Sometimes, this might mean compromising on your vision, Kyli says. “What happens is developers will partner with an architect and they’ll dream up the design—they may have these amazing ideas. But then they do a budget, and it’s not as robust as it could be. And then, corners are cut.”

Collaboration, scenario planning, and variance analysis are critical to value engineering success and avoiding the scenario Kyli highlights. These processes are made easier when you have a tool that can consolidate your budgeting, reporting and analysis in one place.

3. Use Escalation Clauses

Even the best financial planning processes can’t account for macroeconomic shocks. This is where escalation clauses—which, in construction contracts, help protect contractors against surging material costs—come in handy.

Robert Alfert, partner at law firm Nelson Mullins Riley & Scarborough, recommends escalation clauses as standard practice in construction contracts. “While this may sound provocative, the private market reality is this: Hard lump sum and guaranteed maximum price contracts are a thing of the past, at least for the near-term future,” he writes in Construction Executive magazine.

He recommends builders discuss and set price increase thresholds with subcontractors, aiming to spread price volatility risk.
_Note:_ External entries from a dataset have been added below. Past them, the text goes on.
-- ==== Sys2Proof/Laws/State.lean ====
section
/-! SUPPORT. State.lean: each shared update changes one field of the state and no other. -/

namespace Sys2Proof.Machine

@[simp] theorem modCh_pending (s : State) (n : Nat) (f : Chan → Chan) : (modCh s n f).pending = s.pending := rfl
@[simp] theorem modCh_free (s : State) (n : Nat) (f : Chan → Chan) : (modCh s n f).free = s.free := rfl
@[simp] theorem modCh_pins (s : State) (n : Nat) (f : Chan → Chan) : (modCh s n f).pins = s.pins := rfl
@[simp] theorem modCh_fuses (s : State) (n : Nat) (f : Chan → Chan) : (modCh s n f).fuses = s.fuses := rfl
@[simp] theorem modCh_clk (s : State) (n : Nat) (f : Chan → Chan) : (modCh s n f).clk = s.clk := rfl
@[simp] theorem modCh_boot (s : State) (n : Nat) (f : Chan → Chan) : (modCh s n f).boot = s.boot := rfl
@[simp] theorem modCh_cfg (s : State) (n : Nat) (f : Chan → Chan) : (modCh s n f).cfg = s.cfg := rfl
@[simp] theorem modCh_pb (s : State) (n : Nat) (f : Chan → Chan) : (modCh s n f).pb = s.pb := rfl
@[simp] theorem modCh_pbPoison (s : State) (n : Nat) (f : Chan → Chan) : (modCh s n f).pbPoison = s.pbPoison := rfl
@[simp] theorem modCh_wt (s : State) (n : Nat) (f : Chan → Chan) : (modCh s n f).wt = s.wt := rfl
@[simp] theorem modCh_snaps (s : State) (n : Nat) (f : Chan → Chan) : (modCh s n f).snaps = s.snaps := rfl
@[simp] theorem modCh_shadow (s : State) (n : Nat) (f : Chan → Chan) : (modCh s n f).shadow = s.shadow := rfl
@[simp] theorem modCh_held (s : State) (n : Nat) (f : Chan → Chan) : (modCh s n f).held = s.held := rfl
@[simp] theorem modCh_irq (s : State) (n : Nat) (f : Chan → Chan) : (modCh s n f).irq = s.irq := rfl
@[simp] theorem modCh_pwr (s : State) (n : Nat) (f : Chan → Chan) : (modCh s n f).pwr = s.pwr := rfl
@[simp] theorem modCh_ctxs (s : State) (n : Nat) (f : Chan → Chan) : (modCh s n f).ctxs = s.ctxs := rfl
@[simp] theorem modCh_ctxCmd (s : State) (n : Nat) (f : Chan → Chan) : (modCh s n f).ctxCmd = s.ctxCmd := rfl
@[simp] theorem modCh_objs (s : State) (n : Nat) (f : Chan → Chan) : (modCh s n f).objs = s.objs := rfl
@[simp] theorem modCh_allocGen (s : State) (n : Nat) (f : Chan → Chan) : (modCh s n f).allocGen = s.allocGen := rfl
@[simp] theorem modCh_fences (s : State) (n : Nat) (f : Chan → Chan) : (modCh s n f).fences = s.fences := rfl
@[simp] theorem modCh_queues (s : State) (n : Nat) (f : Chan → Chan) : (modCh s n f).queues = s.queues := rfl
@[simp] theorem modCh_feCmd (s : State) (n : Nat) (f : Chan → Chan) : (modCh s n f).feCmd = s.feCmd := rfl
@[simp] theorem modCh_slots (s : State) (n : Nat) (f : Chan → Chan) : (modCh s n f).slots = s.slots := rfl
@[simp] theorem modCh_orders (s : State) (n : Nat) (f : Chan → Chan) : (modCh s n f).orders = s.orders := rfl
@[simp] theorem modCh_rr (s : State) (n : Nat) (f : Chan → Chan) : (modCh s n f).rr = s.rr := rfl
@[simp] theorem modCh_cmds (s : State) (n : Nat) (f : Chan → Chan) : (modCh s n f).cmds = s.cmds := rfl
@[simp] theorem modCh_graphs (s : State) (n : Nat) (f : Chan → Chan) : (modCh s n f).graphs = s.graphs := rfl
@[simp] theorem modCh_insts (s : State) (n : Nat) (f : Chan → Chan) : (modCh s n f).insts = s.insts := rfl
@[simp] theorem modCh_wgs (s : State) (n : Nat) (f : Chan → Chan) : (modCh s n f).wgs = s.wgs := rfl
@[simp] theorem modCh_mons (s : State) (n : Nat) (f : Chan → Chan) : (modCh s n f).mons = s.mons := rfl
@[simp] theorem modCh_gmCmd (s : State) (n : Nat) (f : Chan → Chan) : (modCh s n f).gmCmd = s.gmCmd := rfl
@[simp] theorem modCh_seqs (s : State) (n : Nat) (f : Chan → Chan) : (modCh s n f).seqs = s.seqs := rfl
@[simp] theorem modCh_sqCmd (s : State) (n : Nat) (f : Chan → Chan) : (modCh s n f).sqCmd = s.sqCmd := rfl
@[simp] theorem modCh_groups (s : State) (n : Nat) (f : Chan → Chan) : (modCh s n f).groups = s.groups := rfl
@[simp] theorem modCh_cores (s : State) (n : Nat) (f : Chan → Chan) : (modCh s n f).cores = s.cores := rfl
@[simp] theorem modCh_fly (s : State) (n : Nat) (f : Chan → Chan) : (modCh s n f).fly = s.fly := rfl
@[simp] theorem modCh_hub (s : State) (n : Nat) (f : Chan → Chan) : (modCh s n f).hub = s.hub := rfl
@[simp] theorem modCh_luCmd (s : State) (n : Nat) (f : Chan → Chan) : (modCh s n f).luCmd = s.luCmd := rfl
@[simp] theorem modCh_mem (s : State) (n : Nat) (f : Chan → Chan) : (modCh s n f).mem = s.mem := rfl
@[simp] theorem modCh_passes (s : State) (n : Nat) (f : Chan → Chan) : (modCh s n f).passes = s.passes := rfl
@[simp] theorem modCh_binCmd (s : State) (n : Nat) (f : Chan → Chan) : (modCh s n f).binCmd = s.binCmd := rfl
@[simp] theorem modCh_binReq (s : State) (n : Nat) (f : Chan → Chan) : (modCh s n f).binReq = s.binReq := rfl
@[simp] theorem modCh_pipes (s : State) (n : Nat) (f : Chan → Chan) : (modCh s n f).pipes = s.pipes := rfl
@[simp] theorem modCh_caps (s : State) (n : Nat) (f : Chan → Chan) : (modCh s n f).caps = s.caps := rfl
@[simp] theorem modCh_aud (s : State) (n : Nat) (f : Chan → Chan) : (modCh s n f).aud = s.aud := rfl
@[simp] theorem modCh_cmps (s : State) (n : Nat) (f : Chan → Chan) : (modCh s n f).cmps = s.cmps := rfl
@[simp] theorem modCh_cmpWait (s : State) (n : Nat) (f : Chan → Chan) : (modCh s n f).cmpWait = s.cmpWait := rfl
@[simp] theorem modCh_sec (s : State) (n : Nat) (f : Chan → Chan) : (modCh s n f).sec = s.sec := rfl
@[simp] theorem modCh_links (s : State) (n : Nat) (f : Chan → Chan) : (modCh s n f).links = s.links := rfl
@[simp] theorem modCh_ring (s : State) (n : Nat) (f : Chan → Chan) : (modCh s n f).ring = s.ring := rfl
@[simp] theorem modCh_olCmd (s : State) (n : Nat) (f : Chan → Chan) : (modCh s n f).olCmd = s.olCmd := rfl
@[simp] theorem modCh_grants (s : State) (n : Nat) (f : Chan → Chan) : (modCh s n f).grants = s.grants := rfl
@[simp] theorem modCh_fw (s : State) (n : Nat) (f : Chan → Chan) : (modCh s n f).fw = s.fw := rfl
@[simp] theorem modCh_log (s : State) (n : Nat) (f : Chan → Chan) : (modCh s n f).log = s.log := rfl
Robert even suggests exploring buying materials in bulk early and storing them to lock in prices.

Of course, this method demands robust financial forecasting abilities built on a trustworthy data source.

4. Increase Takeoff Accuracy

Given current material price volatility and supply chain delays, creating an unrealistic takeoff (the estimate of the quantity of materials needed for a project) is all too easy to do, unfortunately. One way to build accuracy is to share your takeoffs with suppliers and confirm your price estimates.

For instance, a supplier might plan a price increase cycle midway through your project, potentially causing an unacceptable variance. Collaborating with them helps you avoid this situation.

Additionally, examine your assumptions in each project phase. Go granular by looking at cost codes and breakout activities by phase.

Reduce Financial Risk With Robust Construction Budget Planning

Navigating the unpredictability of the construction industry demands robust tools that help you build flexible financial plans. No matter the challenge, more frequent and accurate forecasting, scenario planning, and data-driven decision-making never go out of style.

Lean on construction FP&A technology that powers these processes and you’ll successfully overcome any challenge the market throws at you.